There will be dedicated hardware fully integrated into the pipeline that handles moving aligned objects onto the necessary bits of the CPU data bus, but such hardware may be lacking for misaligned objects, because it probably makes more sense to use those transistors for speeding up correctly optimized programs.
In any case, the second memory read that is sometimes necessary would slow down the pipeline no matter how much special-purpose hardware was (hypothetically and foolishly) dedicated to patching up misaligned memory operations.

#joshperry has given an excellent answer to this question. In addition to his answer, I have some numbers that show graphically the effects which were described, especially the 2X amplification. Here's a link to a Google spreadsheet showing what the effect of different word alignments look like.
In addition here's a link to a Github gist with the code for the test.
The test code is adapted from the article written by Jonathan Rentzsch which #joshperry referenced. The tests were run on a Macbook Pro with a quad-core 2.8 GHz Intel Core i7 64-bit processor and 16GB of RAM.

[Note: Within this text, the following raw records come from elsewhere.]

-- ==== Sys2Proof/Machine/State.lean ====
section
/-! DEFINITION. The state of the GX4: everything the spec gives the machine, as plain data.

The state is sparse: a core that is not listed is in the state `Core.reset`. -/

namespace Sys2Proof.Machine

/-- Why a step stops the model. -/
inductive Fault where
  /-- Raised by step alone: the agenda's head is an instruction word, which only an issue opportunity may run.
  Safe: the machine has no such step. -/
  | badAgenda
  deriving DecidableEq, Repr

/-- Why a step has no meaning. -/
inductive Refusal where
  /-- Raised by an arm of exec whose instruction has no meaning yet. Safe. -/
  | notModelled (mnemonic : String)
  deriving DecidableEq, Repr

/-- The state of a register's full/empty bit (07 R133). -/
inductive FE where
  | full
  | pending
  | free
  deriving DecidableEq, Repr

/-- A register with a full/empty bit and a poison bit (07 R131, R133; 04 R78). -/
structure Reg (n : Nat) where
  val : BitVec n
  fe : FE
  poison : Bool
  deriving DecidableEq, Repr

/-- A register at launch: full, 0 (07 R131). -/
def Reg.zero (n : Nat) : Reg n := { val := 0, fe := .full, poison := false }

/-- A register name in an instruction: the file and the number. -/
inductive Opnd where
  | g (n : BitVec 6)
  | v (n : BitVec 6)
  | m (n : BitVec 3)
  deriving DecidableEq, Repr

/-- What a park counts as in the time-loss account (19 R397); a stall counts as memory and is the one wait a user
handler may make (14 R285); sleep is slot 15's pop of an empty tq (13 R254). -/
inductive Wait where
  | memory
  | message
  | stall
  | sleep
  /-- a write that waits for a directory entry (15 R298): a stall -/
  | directory
  deriving DecidableEq, Repr

/-- The four classes of a rotation (19 R397). -/
inductive Class where
  | issued
  | memory
  | message
  | vacant
  deriving DecidableEq, Repr

/-- The local atomic operations (16 R334) and those of RATOM (14 R282). -/
inductive AtomOp where
  | swap | add | and | or | xor | max | min | cas
  deriving DecidableEq, Repr

/-- A copy of a coordinate lane or a known result to be written at completion. -/
structure Fill where
  dst : Opnd
  val : Vec
  poison : Bool
  deriving DecidableEq, Repr

/-- Symbols that TDEC or LMERGE has gathered for one bank word and not yet written: the number of the first, and the symbols (13
R265, R267). -/
structure Gathered where
  first : Nat
  syms : List (BitVec 16)
  deriving DecidableEq, Repr

/-- How a pending long-latency instruction ends: one constructor for each kind of completion of the table.  waits names the
earlier accesses of the thread that must be performed first (04 R84, 16 R322). -/
inductive PKind where
  /-- DIV, DIVU, REM, REMU (09 R186): the result is known at issue. -/
  | divide (v : Word)
  /-- FDIV, FSQRT (09 R195): result and flags. -/
  | fdiv (v : Word) (flags : BitVec 5)
  /-- LD and LDA (04 R80, R84): address, bytes, zero-extend; ctx tag; acquire for LDA. -/
  | load (ea : Word) (size : Nat) (zext : Bool) (tag : BitVec 16)
  /-- Vector loads (10 R220): the address of each touched lane, the lane's bytes, the old value, and the cycles from the start
  of one lane's read to the next: 0 unit-stride, 1 strided or indexed (10 R222). -/
  | vload (addrs : List (Nat × Word)) (size : Nat) (old : Vec) (tag : BitVec 16) (step : Nat)
  /-- STL (04 R84). -/
  | stl (ea : Word) (size : Nat) (v : Word) (tag : BitVec 16) (scope : BitVec 6) (waits : List Nat)
  /-- AMO (16 R336). -/
  | amo (op : AtomOp) (ea : Word) (x y : Word) (tag : BitVec 16) (waits : List Nat)
  /-- CTRWAIT (05 R107): counter address, threshold, tag, whether the comparison at issue has been made, and the value
  that satisfied a later one. -/
  | ctrwait (ea : Word) (thr : Word) (tag : BitVec 16) (armed : Bool) (got : Option (Word × Bool))
  /-- CTRADD (05 R108). -/
  | ctradd (ea : Word) (x : Word) (tag : BitVec 16) (waits : List Nat)
  /-- VQRY (04 R87): the word sampled at issue. -/
  | vqry (w : Word)
  /-- A predicate (12 R250): result lanes and the gstat word. -/
  | predicate (r : Vec) (gstat : Word)
  /-- MMA 0, ACCLD 1, ACCST 2, ACCDR 3 (11), and the accumulator: the command in the engine carries the operands. -/
  | engine (kind acc : Nat)
  /-- TLD and TST (06 R122): ring and slot, and for TLD the operand form. -/
  | tile (ring slot : Nat) (store : Bool)
  /-- TDEC (13 R265): table word, output word, symbols decoded, and those still to be written. -/
  | tdec (table out : Word) (done : Nat) (held : List Gathered)
  /-- LDEC (13 R266): table word, chunk word. -/
  | ldec (table chunk : Word)
  /-- LMERGE (13 R267): output word, symbols taken, and those still to be written. -/
  | lmerge (out : Word) (done : Nat) (held : List Gathered)
  /-- ZRENC (13 R270): source, words, words encoded, END, bits appended. -/
  | zrenc (src count : Word) (done : Nat) (fin : Bool) (bits : Nat)
  /-- RGET and RPUT waiting for the reply (14 R277): size and sign of an RGET; size 0 for RPUT. -/
  | remote (size : Nat) (sext : Bool)
  /-- RATOM waiting for the old value (14 R282). -/
  | ratom
  /-- AMSEND, MSEND (14 R283, R288). -/
  | send (deposit : Bool) (target prio : Nat)
  /-- MRECV (14 R289): the three words taken at issue. -/
  | mrecv (w0 w1 w2 : Word)
  /-- CTXALLOC (15 R301). -/
  | ctxalloc
  /-- CTXSEAL, CTXRET, CTXMRG (15 R302-R304): the tag, homes still to acknowledge, and the stage reached. -/
  | ctxop (tag : BitVec 16) (left : Nat) (stage : Nat)
  /-- LDX on a local line (15 R306): form 0 now, 1 wait, 2 probe, 3 a wait that is satisfied. -/
  | ldx (form : Nat) (ea : Word) (tag : BitVec 16)
  /-- LDX at another core's home (15 R306). -/
  | ldxRemote (form : Nat) (ea : Word) (tag : BitVec 16)
  /-- BARARR, BARBYTES, BARQRY (17 R368): the result word, complete at issue + 2. -/
  | bar (w : Word)
  /-- BARWAIT (17 R368): barrier number, and the word whose low half is the generation. -/
  | barwait (n : Nat) (gen : Word)
  /-- SPAWN (07 R157): the child's core and slot. -/
  | spawn (core member : Nat)
  /-- LAUNCH (17 R362): the sequence number to return, the address of its packet, its queue, and how far it is: 0 it reads the packet, 1
  the packet is on its way, 2 it stands in its slot. -/
  | launch (seq ea : Word) (queue stage : Nat)
  deriving DecidableEq, Repr

/-- A pending long-latency instruction (02 R26): its lookahead and the window instructions that have issued since. -/
structure Pend where
  id : Nat
  kind : PKind
  pc : Word
  word : BitVec 32
  la : Nat
  issued : Nat
  dst : List Opnd
  /-- the core cycle from which its completion may fall -/
  due : Nat
  /-- its access has been performed: its bank has served it (04 R69), or its reply has been accepted (14 R277) -/
  served : Bool
  /-- the core cycle of its issue -/
  start : Nat := 0
  /-- what its reads have returned, by lane: value and poison (16 R315) -/
  got : List (Nat × Nat × Bool) := []
  /-- its access waits at its home for the pre-image of this page (19 R409) -/
  imaged : Option Nat := none
  deriving DecidableEq, Repr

If you have a 32bit data bus, the address bus address lines connected to the memory will start from A2, so only 32bit aligned addresses can be accessed in a single bus cycle.
So if a word spans an address alignment boundary - i.e. A0 for 16/32 bit data or A1 for 32 bit data are not zero, two bus cycles are required to obtain the data.
Some architectures/instruction sets do not support unaligned access and will generate an exception on such attempts, so compiler generated unaligned access code requires not just additional bus cycles, but additional instructions, making it even less efficient.

If a system with byte-addressable memory has a 32-bit-wide memory bus, that means there are effectively four byte-wide memory systems which are all wired to read or write the same address. An aligned 32-bit read will require information stored in the same address in all four memory systems, so all systems can supply data simultaneously. An unaligned 32-bit read would require some memory systems to return data from one address, and some to return data from the next higher address. Although there are some memory systems that are optimized to be able to fulfill such requests (in addition to their address, they effectively have a "plus one" signal which causes them to use an address one higher than specified) such a feature adds considerable cost and complexity to a memory system; most commodity memory systems simply cannot return portions of different 32-bit words at the same time.

On PowerPC you can load an integer from an odd address with no problems.
Sparc and I86 and (I think) Itatnium raise hardware exceptions when you try this.
One 32 bit load vs four 8 bit loads isnt going to make a lot of difference on most modern processors. Whether the data is already in cache or not will have a far greater effect.